What Is a Surety Bond?
A surety bond is a contract among three parties: the principal, the obligee and the surety. The principal is the business that purchases the surety bond; the obligee is the governmental or private party that requires the principal to obtain the bond; and the surety (e.g., an insurance company) is the entity that underwrites the bond.
If a business (i.e., the principal) fails to meet its obligations, a client (i.e., the obligee) may file a claim against the bond. The surety will then investigate the claim, and if the business does not rectify the issue, the surety may provide payment to the client up to the bond’s amount. The surety would then seek reimbursement for that expense from the business.
Types of Surety Bonds
Commercial bonds and contract bonds are two common types of surety bonds.
Commercial Bonds
A commercial bond provides assurances that businesses will comply with specific requirements. For example, license and permit bonds, a commercial bond, guarantee that your company will comply with applicable laws and regulations. A governmental entity may require them before issuing a license or permit.
Contract Bonds
Contract bonds provide guarantees that a contract’s terms will be fulfilled. They are often used in the construction industry. The following are types of contract bonds:
· Bid bonds guarantee businesses will start a job if they win a contract.
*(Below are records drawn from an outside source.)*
/-- The pending marks of a write of slots clear. -/
def Core.unpend (c : Core) (slots : List Nat) : Core := (c.modSlots slots (fun x => { x with pending := x.pending - 1 })).settleSlots

end Sys2Proof.Machine
end

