-- ==== Sys2Proof/Machine/Race.lean ====
section
/-! DEFINITION. The race detector (R275 to R279): sector words, slots, checking and recording an access, clearing. -/

namespace Sys2Proof.Machine

/-- How an access counts for the detector (R278). -/
inductive RaceKind where
  | read | atomic | write
deriving DecidableEq, Repr

/-- Sector word `s` of a record (R277). -/
def sectorWord (rec : BitVec 128) (s : Nat) : Nat := (rec.extractLsb' (32 * s) 32).toNat

def setSector (rec : BitVec 128) (s w : Nat) : BitVec 128 :=
  BitVec.ofNat 128 ((List.range 4).foldl (fun a i => a + (if i = s then w % 2 ^ 32 else sectorWord rec i) * 2 ^ (32 * i)) 0)

/-- Slot `k`, 0 or 1, of a sector word: region id, R and W. -/
def slotId (w k : Nat) : Nat := w / 2 ^ (15 * k + 2) % 8192
def slotR (w k : Nat) : Bool := w / 2 ^ (15 * k + 1) % 2 = 1
def slotW (w k : Nat) : Bool := w / 2 ^ (15 * k) % 2 = 1

/-- M and O of a sector word. -/
def sectorM (w : Nat) : Bool := w / 2 ^ 31 % 2 = 1
def sectorO (w : Nat) : Bool := w / 2 ^ 30 % 2 = 1

/-- A sector word of its fields. -/
def mkSector (m o : Bool) (id1 : Nat) (r1 w1 : Bool) (id0 : Nat) (r0 w0 : Bool) : Nat :=
  m.toNat * 2 ^ 31 + o.toNat * 2 ^ 30 + id1 % 8192 * 2 ^ 17 + r1.toNat * 2 ^ 16 + w1.toNat * 2 ^ 15
    + id0 % 8192 * 2 ^ 2 + r0.toNat * 2 + w0.toNat

/-- Sets slot `k`. -/
def setSlot (w k id : Nat) (r wr : Bool) : Nat :=
  if k = 0 then mkSector (sectorM w) (sectorO w) (slotId w 1) (slotR w 1) (slotW w 1) id r wr
  else mkSector (sectorM w) (sectorO w) id r wr (slotId w 0) (slotR w 0) (slotW w 0)

def setM (w : Nat) (m : Bool) : Nat :=
  mkSector m (sectorO w) (slotId w 1) (slotR w 1) (slotW w 1) (slotId w 0) (slotR w 0) (slotW w 0)

def setO (w : Nat) (o : Bool) : Nat :=
  mkSector (sectorM w) o (slotId w 1) (slotR w 1) (slotW w 1) (slotId w 0) (slotR w 0) (slotW w 0)

/-- A region is active (R275). -/
def Owner.regionActive (o : Owner) (id : Nat) : Bool :=
  match mget o.regions id with
  | some r => r.current || decide (0 < r.open_)
  | none => false

/-- A slot is held (R277). -/
def Owner.slotHeld (o : Owner) (w k : Nat) : Bool := (slotR w k || slotW w k) && o.regionActive (slotId w k)

/-- The slot of another region that an access of region `rho` conflicts with, if any (R278). -/
def Owner.conflictSlot (o : Owner) (w : Nat) (k : RaceKind) (rho : Nat) : Option Nat :=
  [0, 1].find? (fun j => o.slotHeld w j && slotId w j != rho && (k == .write || slotW w j))

/-- Records an access that met no conflict (R278). -/
def Owner.recordSector (o : Owner) (w : Nat) (k : RaceKind) (rho : Nat) : Nat :=
  let rd := k == .read
  let wr := k == .write
  if k == .atomic then w
  else
    match [0, 1].find? (fun j => slotId w j == rho && (slotR w j || slotW w j)) with
    | some j => setSlot w j rho (slotR w j || rd) (slotW w j || wr)
    | none =>
      let free := [0, 1].filter (fun j => !o.slotHeld w j)
      match free with
      | [] => setM w true
      | j :: rest =>
        let j := if rest.isEmpty then j else (if sectorO w then 1 else 0)
        setO (setSlot w j rho rd wr) (decide (j = 0))

/-- Checks and records an access at one sector: the new word, or the subcause and the logical id of MMX (R279). -/
def Owner.raceSector (o : Owner) (w : Nat) (k : RaceKind) (rho : Nat) : Except (Nat × Nat) Nat :=
  match o.conflictSlot w k rho with
  | some j =>
    .error (if k == .write then 1 else 2, ((mget o.regions (slotId w j)).map (fun r => r.lgid)).getD 0)
  | none =>
    if k == .write && sectorM w then .error (3, 0xFFFFFFFF)
    else .ok (o.recordSector w k rho)

/-- The sectors that bytes `off` to `off + n - 1` of a line touch. -/
def sectorsOf (off n : Nat) : List Nat := (List.range 4).filter (fun s => decide (32 * s < off + n ∧ off < 32 * s + 32))

/-- Checks and records an access at several sectors: the new record, and the sectors in conflict with subcause and logical id. -/
def Owner.raceLine (o : Owner) (rec : BitVec 128) (k : RaceKind) (rho : Option Nat) (sectors : List Nat) :
    BitVec 128 × List (Nat × Nat × Nat) :=
  match rho with
  | none => (rec, [])
  | some r =>
    sectors.foldl (fun acc s =>
      match o.raceSector (sectorWord acc.1 s) k r with
      | .ok w => (setSector acc.1 s w, acc.2)
      | .error e => (acc.1, acc.2 ++ [(s, e.1, e.2)])) (rec, [])

/-- Records without a check (R278: collectives). -/
def Owner.raceRecord (o : Owner) (rec : BitVec 128) (k : RaceKind) (rho : Option Nat) (sectors : List Nat) : BitVec 128 :=
  match rho with
  | none => rec
  | some r => sectors.foldl (fun acc s => setSector acc s (o.recordSector (sectorWord acc s) k r)) rec

/-- A copy sets a scratchpad line full: the W bits of its region in the line's record are cleared (R278). -/
def clearWrites (rec : BitVec 128) (rho : Nat) : BitVec 128 :=
  (List.range 4).foldl (fun acc s =>
    let w := sectorWord acc s
    setSector acc s ([0, 1].foldl (fun w j => if slotId w j == rho then setSlot w j rho (slotR w j) false else w) w)) rec

/-- The sweep of a record (R277): free slots are cleared, and M when both are free. -/
def Owner.sweepRecord (o : Owner) (rec : BitVec 128) : BitVec 128 :=
  (List.range 4).foldl (fun acc s =>
    let w := sectorWord acc s
    let w := [0, 1].foldl (fun w j => if o.slotHeld w j then w else setSlot w j 0 false false) w
    setSector acc s (if o.slotHeld w 0 || o.slotHeld w 1 then w else setM w false)) rec

/-- A record holds a slot with a region id. -/
def recordNames (rec : BitVec 128) (id : Nat) : Bool :=
  (List.range 4).any (fun s => [0, 1].any (fun j =>
    let w := sectorWord rec s
    (slotR w j || slotW w j) && slotId w j == id))

/-- The record of a line in a store of records. -/
def raceGet (m : Map (BitVec 128)) (line : Nat) : BitVec 128 := sget 0 m line

def racePut (m : Map (BitVec 128)) (line : Nat) (r : BitVec 128) : Map (BitVec 128) := sset 0 m line r

/-- The address and lane of the first conflicting byte of an access at generic address `ga`, line offset `off` (R279). -/
def firstBad (ga : DWord) (off : Nat) (bad : List (Nat × Nat × Nat)) : Option (Nat × Nat × DWord) :=
  match bad with
  | [] => none
  | (s, sub, other) :: _ => some (sub, other, ga + BitVec.ofNat 64 (32 * s - off))

end Sys2Proof.Machine
end

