/-- Looks the lines of a load up in the L1 in its issue cycle (R75, R244, R247): a hit is answered after 6 cycles; a miss is to be injected. One on the LS path goes
behind the drain of the line's write-combining entry (R76), and one to a remote line behind that of the remote one's on any path (R307). -/
def Core.lookupLines (c : Core) (id base nohit : Nat) (code host : LineReq → Bool) (hitAt : Nat) : List LineReq → List LineReq → Core × List LineReq
  | [], done => (c, done)
  | r :: rs, done =>
    match if nohit = 0 then c.l1Hit r (host r) (code r) else none with
    | some l =>
      -- An error of the line reaches the group (R335).
      let c := if l.bad then { c with ops := mmod c.ops id (fun o => { o with failed := some (0x27, o.lineGa r) }) } else c
      c.lookupLines id base nohit code host hitAt rs
        (done ++ [{ r with hit := true, fill := false, performed := true, bytes := l.bytes, st := .back hitAt }])
    | none =>
      let ls := ((mget c.ops id).map (fun o => o.kind.lsPath)).getD false
      let d := if r.leaf.tgt = 2 then
          match c.rwc.find? (fun e => e.line == r.addr && e.dev == r.leaf.dev) with
          | some e => c.rwcStart e base
          | none => c
        else if ls then c.wcDrainLine r.leaf.tgt r.addr base
        else c
      let quad := ((mget c.ops id).map (fun o => o.quad)).getD 0
      let d := if d.nextOp = c.nextOp then d else { d with ops := mmod d.ops c.nextOp (fun o => { o with ahead := some id, quad := quad }) }
      d.lookupLines id base nohit code host hitAt rs (done ++ [r])

/-! ### The commit token (R282 to R285) -/

/-- No store of a group of an exited thread is still under way: what the automatic pass of an `EXIT` releases (R285). -/
def State.tokenSettled (s : State) (core : Nat) : Bool :=
  match (s.core core).team with
  | none => true
  | some t =>
    s.cores.all (fun p => match p.2.team with
      | some u => !(u.owner == t.owner && u.grid == t.grid)
          || !p.2.ops.any (fun o => o.2.releases && o.2.tids.any (fun x => u.exited.contains x))
      | none => true)

/-- The group holds the token and may perform what it gates. -/
def State.tokenReady (s : State) (core : Nat) (g : Group) : Bool := s.holdsToken core g && s.tokenSettled core

/-- A group that has come to hold the token performs its acquire, once (R285). -/
def State.tokenAcquire (s : State) (core seat : Nat) : State :=
  match s.group? core seat with
  | some g => if g.acqDue then (s.modCore core Core.loseL1).modGroup core seat (fun g => { g with acqDue := false }) else s
  | none => s

/-- The operation writes a SHARED page under DET (R284). -/
def State.writesShared (s : State) (core : Nat) (o : MemOp) : Bool :=
  s.det core && (match o.kind with | .store => true | .atomic _ => true | .tst .. => true | _ => false)
    && o.pages.any (fun p => match p.leaf? with | some l => l.shrd | none => false)

/-- Such an operation, its page not present when it issued, has now been translated and waits for its group to hold the token (R284). -/
def State.tokenHeld (s : State) (core : Nat) (o : MemOp) : Bool :=
  !o.entered && s.writesShared core o
    && (match s.groupOf core o.seat o.uid with | some g => !s.tokenReady core g | none => false)

/-- Removes an operation that a fault or a drop ends before it had any effect. -/
def State.dropOp (s : State) (core id : Nat) (o : MemOp) : State :=
  let s := s.delOp core id
  match o.kind with
  | .fetch line => s.modGroupOf core o.seat o.uid (fun g => { g with lines := g.lines.filter (fun l => l.line != line) })
  | .store => s.regionOpen core o.region false
  | .tst .. => s.regionOpen core o.region false
  | .systemStore => s.regionOpen core o.region false
  | .atomic _ => s.regionOpen core o.region false
  | _ => s

/-- Ends an operation with a fault that its translation or a check found (R30, R85, R88): a copy stops instead (R83), a line that its group does not
issue from is let go (R48), and a prefetch is dropped but for a colour violation (R199). -/
def State.failOp (s : State) (core id : Nat) (o : MemOp) (cause sub : Nat) (addr : DWord) : State :=
  match o.kind with
  | .copyRead _ => s.modOp core id (fun o => { o with failed := some (cause + 256 * sub, addr), entered := true, lines := [] })
  | .copyWrite _ => s.modOp core id (fun o => { o with failed := some (cause + 256 * sub, addr), entered := true, lines := [] })
  | .fetch line =>
    match s.groupOf core o.seat o.uid with
    | some g =>
      if o.returning && g.pc / 64 * 64 == line then ((s.dropOp core id o).opFatal core { o with pc := g.pc } cause sub addr) else s.dropOp core id o
    | none => s.dropOp core id o
  | .pref _ => if cause = 0x22 then (s.dropOp core id o).opFatal core o cause sub addr else s.dropOp core id o
  | _ => (s.dropOp core id o).opFatal core o cause sub addr

/-- A store whose accesses all lie in the scratchpad is performed (R257): a conflict reaches its group, and the operation ends. -/
def State.scratchStored (s : State) (core id : Nat) : State :=
  match s.op? core id with
  | none => s
  | some o =>
    let s := match o.conflict with
      | some x => (s.modGroupOf core o.seat o.uid (fun g => g.holdMmx { issued := o.issued, order := id, raised := s.now core, copy := false, info := mmxInfo x })).modOp core id
          (fun o => { o with conflict := none })
      | none => s
    if o.acc.isEmpty then s.ackStores core [id] else s

/-- A tile store whose bytes have been read holds its tile no longer (R211). -/
def State.tileRead (s : State) (core id : Nat) : State :=
  s.modOp core id (fun o => match o.kind with
    | .tst _ ty scl => { o with kind := .tst [] ty scl }
    | _ => o)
· Payment bonds guarantee businesses will pay subcontractors and suppliers for labor and materials.
· Performance bonds guarantee businesses will finish a project in accordance with the contract.
· Maintenance bonds guarantee defects in materials or workmanship will be remedied or the owner will be compensated if the problems arise within a set time frame (e.g., one year) after a project is finished.
Other types of contact bonds may be available. Contact your agent for details.
Fidelity Bonds
Fidelity bonds may also be known as employee dishonesty bonds. They are a type of business insurance that may provide financial protection for your business and clients against employees’ dishonest acts (e.g., theft, fraud, forgery and embezzlement). Coverage for the dishonest acts of volunteers may also be available.